TASK -> Start at the first line of the listing below. Write out each line exactly, stopping after the one that contains "rs).relocQ = s.relocQ := rfl".
▼
/-! ### `State.replaceRecords` -/

@[simp] theorem State.replaceRecords_mon (s : State) (d : Drive) (rs : List MapRec) : (s.replaceRecords d rs).mon = s.mon := rfl
@[simp] theorem State.replaceRecords_side (s : State) (d : Drive) (rs : List MapRec) : (s.replaceRecords d rs).side = s.side := rfl
@[simp] theorem State.replaceRecords_queues (s : State) (d : Drive) (rs : List MapRec) : (s.replaceRecords d rs).queues = s.queues := rfl
@[simp] theorem State.replaceRecords_scans (s : State) (d : Drive) (rs : List MapRec) : (s.replaceRecords d rs).scans = s.scans := rfl
@[simp] theorem State.replaceRecords_reserved (s : State) (d : Drive) (rs : List MapRec) : (s.replaceRecords d rs).reserved = s.reserved := rfl
@[simp] theorem State.replaceRecords_ports (s : State) (d : Drive) (rs : List MapRec) : (s.replaceRecords d rs).ports = s.ports := rfl
@[simp] theorem State.replaceRecords_gate (s : State) (d : Drive) (rs : List MapRec) : (s.replaceRecords d rs).gate = s.gate := rfl
@[simp] theorem State.replaceRecords_lastWrite (s : State) (d : Drive) (rs : List MapRec) : (s.replaceRecords d rs).lastWrite = s.lastWrite := rfl
@[simp] theorem State.replaceRecords_engine (s : State) (d : Drive) (rs : List MapRec) : (s.replaceRecords d rs).engine = s.engine := rfl
@[simp] theorem State.replaceRecords_walk (s : State) (d : Drive) (rs : List MapRec) : (s.replaceRecords d rs).walk = s.walk := rfl
@[simp] theorem State.replaceRecords_trackWalk (s : State) (d : Drive) (rs : List MapRec) : (s.replaceRecords d rs).trackWalk = s.trackWalk := rfl
@[simp] theorem State.replaceRecords_notes (s : State) (d : Drive) (rs : List MapRec) : (s.replaceRecords d rs).notes = s.notes := rfl
@[simp] theorem State.replaceRecords_watch (s : State) (d : Drive) (rs : List MapRec) : (s.replaceRecords d rs).watch = s.watch := rfl
@[simp] theorem State.replaceRecords_relocQ (s : State) (d : Drive) (rs : List MapRec) : (s.replaceRecords d rs).relocQ = s.relocQ := rfl
@[simp] theorem State.replaceRecords_reloc (s : State) (d : Drive) (rs : List MapRec) : (s.replaceRecords d rs).reloc = s.reloc := rfl
@[simp] theorem State.replaceRecords_buffer (s : State) (d : Drive) (rs : List MapRec) : (s.replaceRecords d rs).buffer = s.buffer := rfl
@[simp] theorem State.replaceRecords_lastRead (s : State) (d : Drive) (rs : List MapRec) : (s.replaceRecords d rs).lastRead = s.lastRead := rfl
@[simp] theorem State.replaceRecords_choices (s : State) (d : Drive) (rs : List MapRec) : (s.replaceRecords d rs).choices = s.choices := rfl

/-! ### `State.setQueued` -/

@[simp] theorem State.setQueued_mon (s : State) (d : Drive) (t : Track) : (s.setQueued d t).mon = s.mon := rfl
@[simp] theorem State.setQueued_side (s : State) (d : Drive) (t : Track) : (s.setQueued d t).side = s.side := rfl
@[simp] theorem State.setQueued_queues (s : State) (d : Drive) (t : Track) : (s.setQueued d t).queues = s.queues := rfl
@[simp] theorem State.setQueued_scans (s : State) (d : Drive) (t : Track) : (s.setQueued d t).scans = s.scans := rfl
@[simp] theorem State.setQueued_reserved (s : State) (d : Drive) (t : Track) : (s.setQueued d t).reserved = s.reserved := rfl
@[simp] theorem State.setQueued_ports (s : State) (d : Drive) (t : Track) : (s.setQueued d t).ports = s.ports := rfl
@[simp] theorem State.setQueued_gate (s : State) (d : Drive) (t : Track) : (s.setQueued d t).gate = s.gate := rfl
@[simp] theorem State.setQueued_lastWrite (s : State) (d : Drive) (t : Track) : (s.setQueued d t).lastWrite = s.lastWrite := rfl
@[simp] theorem State.setQueued_engine (s : State) (d : Drive) (t : Track) : (s.setQueued d t).engine = s.engine := rfl
@[simp] theorem State.setQueued_walk (s : State) (d : Drive) (t : Track) : (s.setQueued d t).walk = s.walk := rfl
@[simp] theorem State.setQueued_trackWalk (s : State) (d : Drive) (t : Track) : (s.setQueued d t).trackWalk = s.trackWalk := rfl
@[simp] theorem State.setQueued_notes (s : State) (d : Drive) (t : Track) : (s.setQueued d t).notes = s.notes := rfl
@[simp] theorem State.setQueued_relocQ (s : State) (d : Drive) (t : Track) : (s.setQueued d t).relocQ = s.relocQ := rfl
@[simp] theorem State.setQueued_reloc (s : State) (d : Drive) (t : Track) : (s.setQueued d t).reloc = s.reloc := rfl
@[simp] theorem State.setQueued_buffer (s : State) (d : Drive) (t : Track) : (s.setQueued d t).buffer = s.buffer := rfl
@[simp] theorem State.setQueued_map (s : State) (d : Drive) (t : Track) : (s.setQueued d t).map = s.map := rfl
@[simp] theorem State.setQueued_lastRead (s : State) (d : Drive) (t : Track) : (s.setQueued d t).lastRead = s.lastRead := rfl
@[simp] theorem State.setQueued_choices (s : State) (d : Drive) (t : Track) : (s.setQueued d t).choices = s.choices := rfl

/-! ### `State.thresholdTest` -/

@[simp] theorem State.thresholdTest_mon (s : State) (d : Drive) (t : Track) : (s.thresholdTest d t).mon = s.mon := by
  unfold State.thresholdTest
  repeat' split
  all_goals simp
@[simp] theorem State.thresholdTest_side (s : State) (d : Drive) (t : Track) : (s.thresholdTest d t).side = s.side := by
  unfold State.thresholdTest
  repeat' split
  all_goals simp
@[simp] theorem State.thresholdTest_queues (s : State) (d : Drive) (t : Track) : (s.thresholdTest d t).queues = s.queues := by
  unfold State.thresholdTest
  repeat' split
  all_goals simp
@[simp] theorem State.thresholdTest_scans (s : State) (d : Drive) (t : Track) : (s.thresholdTest d t).scans = s.scans := by
  unfold State.thresholdTest
  repeat' split
  all_goals simp
@[simp] theorem State.thresholdTest_reserved (s : State) (d : Drive) (t : Track) : (s.thresholdTest d t).reserved = s.reserved := by
  unfold State.thresholdTest
  repeat' split
  all_goals simp
@[simp] theorem State.thresholdTest_gate (s : State) (d : Drive) (t : Track) : (s.thresholdTest d t).gate = s.gate := by
  unfold State.thresholdTest
  repeat' split
  all_goals simp
@[simp] theorem State.thresholdTest_lastWrite (s : State) (d : Drive) (t : Track) : (s.thresholdTest d t).lastWrite = s.lastWrite := by
  unfold State.thresholdTest
  repeat' split
  all_goals simp
@[simp] theorem State.thresholdTest_engine (s : State) (d : Drive) (t : Track) : (s.thresholdTest d t).engine = s.engine := by
  unfold State.thresholdTest
  repeat' split
  all_goals simp
@[simp] theorem State.thresholdTest_walk (s : State) (d : Drive) (t : Track) : (s.thresholdTest d t).walk = s.walk := by
  unfold State.thresholdTest
  repeat' split
  all_goals simp
@[simp] theorem State.thresholdTest_trackWalk (s : State) (d : Drive) (t : Track) : (s.thresholdTest d t).trackWalk = s.trackWalk := by
  unfold State.thresholdTest
  repeat' split
  all_goals simp
@[simp] theorem State.thresholdTest_notes (s : State) (d : Drive) (t : Track) : (s.thresholdTest d t).notes = s.notes := by
  unfold State.thresholdTest
  repeat' split
  all_goals simp
@[simp] theorem State.thresholdTest_reloc (s : State) (d : Drive) (t : Track) : (s.thresholdTest d t).reloc = s.reloc := by
  unfold State.thresholdTest
  repeat' split
  all_goals simp
@[simp] theorem State.thresholdTest_buffer (s : State) (d : Drive) (t : Track) : (s.thresholdTest d t).buffer = s.buffer := by
  unfold State.thresholdTest
  repeat' split
  all_goals simp
@[simp] theorem State.thresholdTest_map (s : State) (d : Drive) (t : Track) : (s.thresholdTest d t).map = s.map := by
  unfold State.thresholdTest
  repeat' split
  all_goals simp
@[simp] theorem State.thresholdTest_lastRead (s : State) (d : Drive) (t : Track) : (s.thresholdTest d t).lastRead = s.lastRead := by
  unfold State.thresholdTest
  repeat' split
  all_goals simp
@[simp] theorem State.thresholdTest_choices (s : State) (d : Drive) (t : Track) : (s.thresholdTest d t).choices = s.choices := by
  unfold State.thresholdTest
  repeat' split
  all_goals simp

/-! ### `State.report` -/

@[simp] theorem State.report_mon (s : State) (d : Drive) (t : Track) (w : Nat) : (s.report d t w).mon = s.mon := by
  unfold State.report; split <;> simp
@[simp] theorem State.report_side (s : State) (d : Drive) (t : Track) (w : Nat) : (s.report d t w).side = s.side := by
  unfold State.report; split <;> simp
@[simp] theorem State.report_queues (s : State) (d : Drive) (t : Track) (w : Nat) : (s.report d t w).queues = s.queues := by
  unfold State.report; split <;> simp
@[simp] theorem State.report_scans (s : State) (d : Drive) (t : Track) (w : Nat) : (s.report d t w).scans = s.scans := by
  unfold State.report; split <;> simp
@[simp] theorem State.report_reserved (s : State) (d : Drive) (t : Track) (w : Nat) : (s.report d t w).reserved = s.reserved := by
  unfold State.report; split <;> simp
@[simp] theorem State.report_gate (s : State) (d : Drive) (t : Track) (w : Nat) : (s.report d t w).gate = s.gate := by
  unfold State.report; split <;> simp
@[simp] theorem State.report_lastWrite (s : State) (d : Drive) (t : Track) (w : Nat) : (s.report d t w).lastWrite = s.lastWrite := by
  unfold State.report; split <;> simp
@[simp] theorem State.report_engine (s : State) (d : Drive) (t : Track) (w : Nat) : (s.report d t w).engine = s.engine := by
  unfold State.report; split <;> simp
@[simp] theorem State.report_walk (s : State) (d : Drive) (t : Track) (w : Nat) : (s.report d t w).walk = s.walk := by
  unfold State.report; split <;> simp
@[simp] theorem State.report_trackWalk (s : State) (d : Drive) (t : Track) (w : Nat) : (s.report d t w).trackWalk = s.trackWalk := by
  unfold State.report; split <;> simp
@[simp] theorem State.report_notes (s : State) (d : Drive) (t : Track) (w : Nat) : (s.report d t w).notes = s.notes := by
  unfold State.report; split <;> simp
@[simp] theorem State.report_reloc (s : State) (d : Drive) (t : Track) (w : Nat) : (s.report d t w).reloc = s.reloc := by
  unfold State.report; split <;> simp
@[simp] theorem State.report_buffer (s : State) (d : Drive) (t : Track) (w : Nat) : (s.report d t w).buffer = s.buffer := by
  unfold State.report; split <;> simp
@[simp] theorem State.report_map (s : State) (d : Drive) (t : Track) (w : Nat) : (s.report d t w).map = s.map := by
  unfold State.report; split <;> simp
@[simp] theorem State.report_lastRead (s : State) (d : Drive) (t : Track) (w : Nat) : (s.report d t w).lastRead = s.lastRead := by
  unfold State.report; split <;> simp
@[simp] theorem State.report_choices (s : State) (d : Drive) (t : Track) (w : Nat) : (s.report d t w).choices = s.choices := by
  unfold State.report; split <;> simp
▲
RESPONSE AREA ->
/-! ### `State.replaceRecords` -/

@[simp] theorem State.replaceRecords_mon (s : State) (d : Drive) (rs : List MapRec) : (s.replaceRecords d rs).mon = s.mon := rfl
@[simp] theorem State.replaceRecords_side (s : State) (d : Drive) (rs : List MapRec) : (s.replaceRecords d rs).side = s.side := rfl
@[simp] theorem State.replaceRecords_queues (s : State) (d : Drive) (rs : List MapRec) : (s.replaceRecords d rs).queues = s.queues := rfl
@[simp] theorem State.replaceRecords_scans (s : State) (d : Drive) (rs : List MapRec) : (s.replaceRecords d rs).scans = s.scans := rfl
@[simp] theorem State.replaceRecords_reserved (s : State) (d : Drive) (rs : List MapRec) : (s.replaceRecords d rs).reserved = s.reserved := rfl
@[simp] theorem State.replaceRecords_ports (s : State) (d : Drive) (rs : List MapRec) : (s.replaceRecords d rs).ports = s.ports := rfl
@[simp] theorem State.replaceRecords_gate (s : State) (d : Drive) (rs : List MapRec) : (s.replaceRecords d rs).gate = s.gate := rfl
@[simp] theorem State.replaceRecords_lastWrite (s : State) (d : Drive) (rs : List MapRec) : (s.replaceRecords d rs).lastWrite = s.lastWrite := rfl
@[simp] theorem State.replaceRecords_engine (s : State) (d : Drive) (rs : List MapRec) : (s.replaceRecords d rs).engine = s.engine := rfl
@[simp] theorem State.replaceRecords_walk (s : State) (d : Drive) (rs : List MapRec) : (s.replaceRecords d rs).walk = s.walk := rfl
@[simp] theorem State.replaceRecords_trackWalk (s : State) (d : Drive) (rs : List MapRec) : (s.replaceRecords d rs).trackWalk = s.trackWalk := rfl
@[simp] theorem State.replaceRecords_notes (s : State) (d : Drive) (rs : List MapRec) : (s.replaceRecords d rs).notes = s.notes := rfl
@[simp] theorem State.replaceRecords_watch (s : State) (d : Drive) (rs : List MapRec) : (s.replaceRecords d rs).watch = s.watch := rfl
@[simp] theorem State.replaceRecords_relocQ (s : State) (d : Drive) (rs : List MapRec) : (s.replaceRecords d rs).relocQ = s.relocQ := rfl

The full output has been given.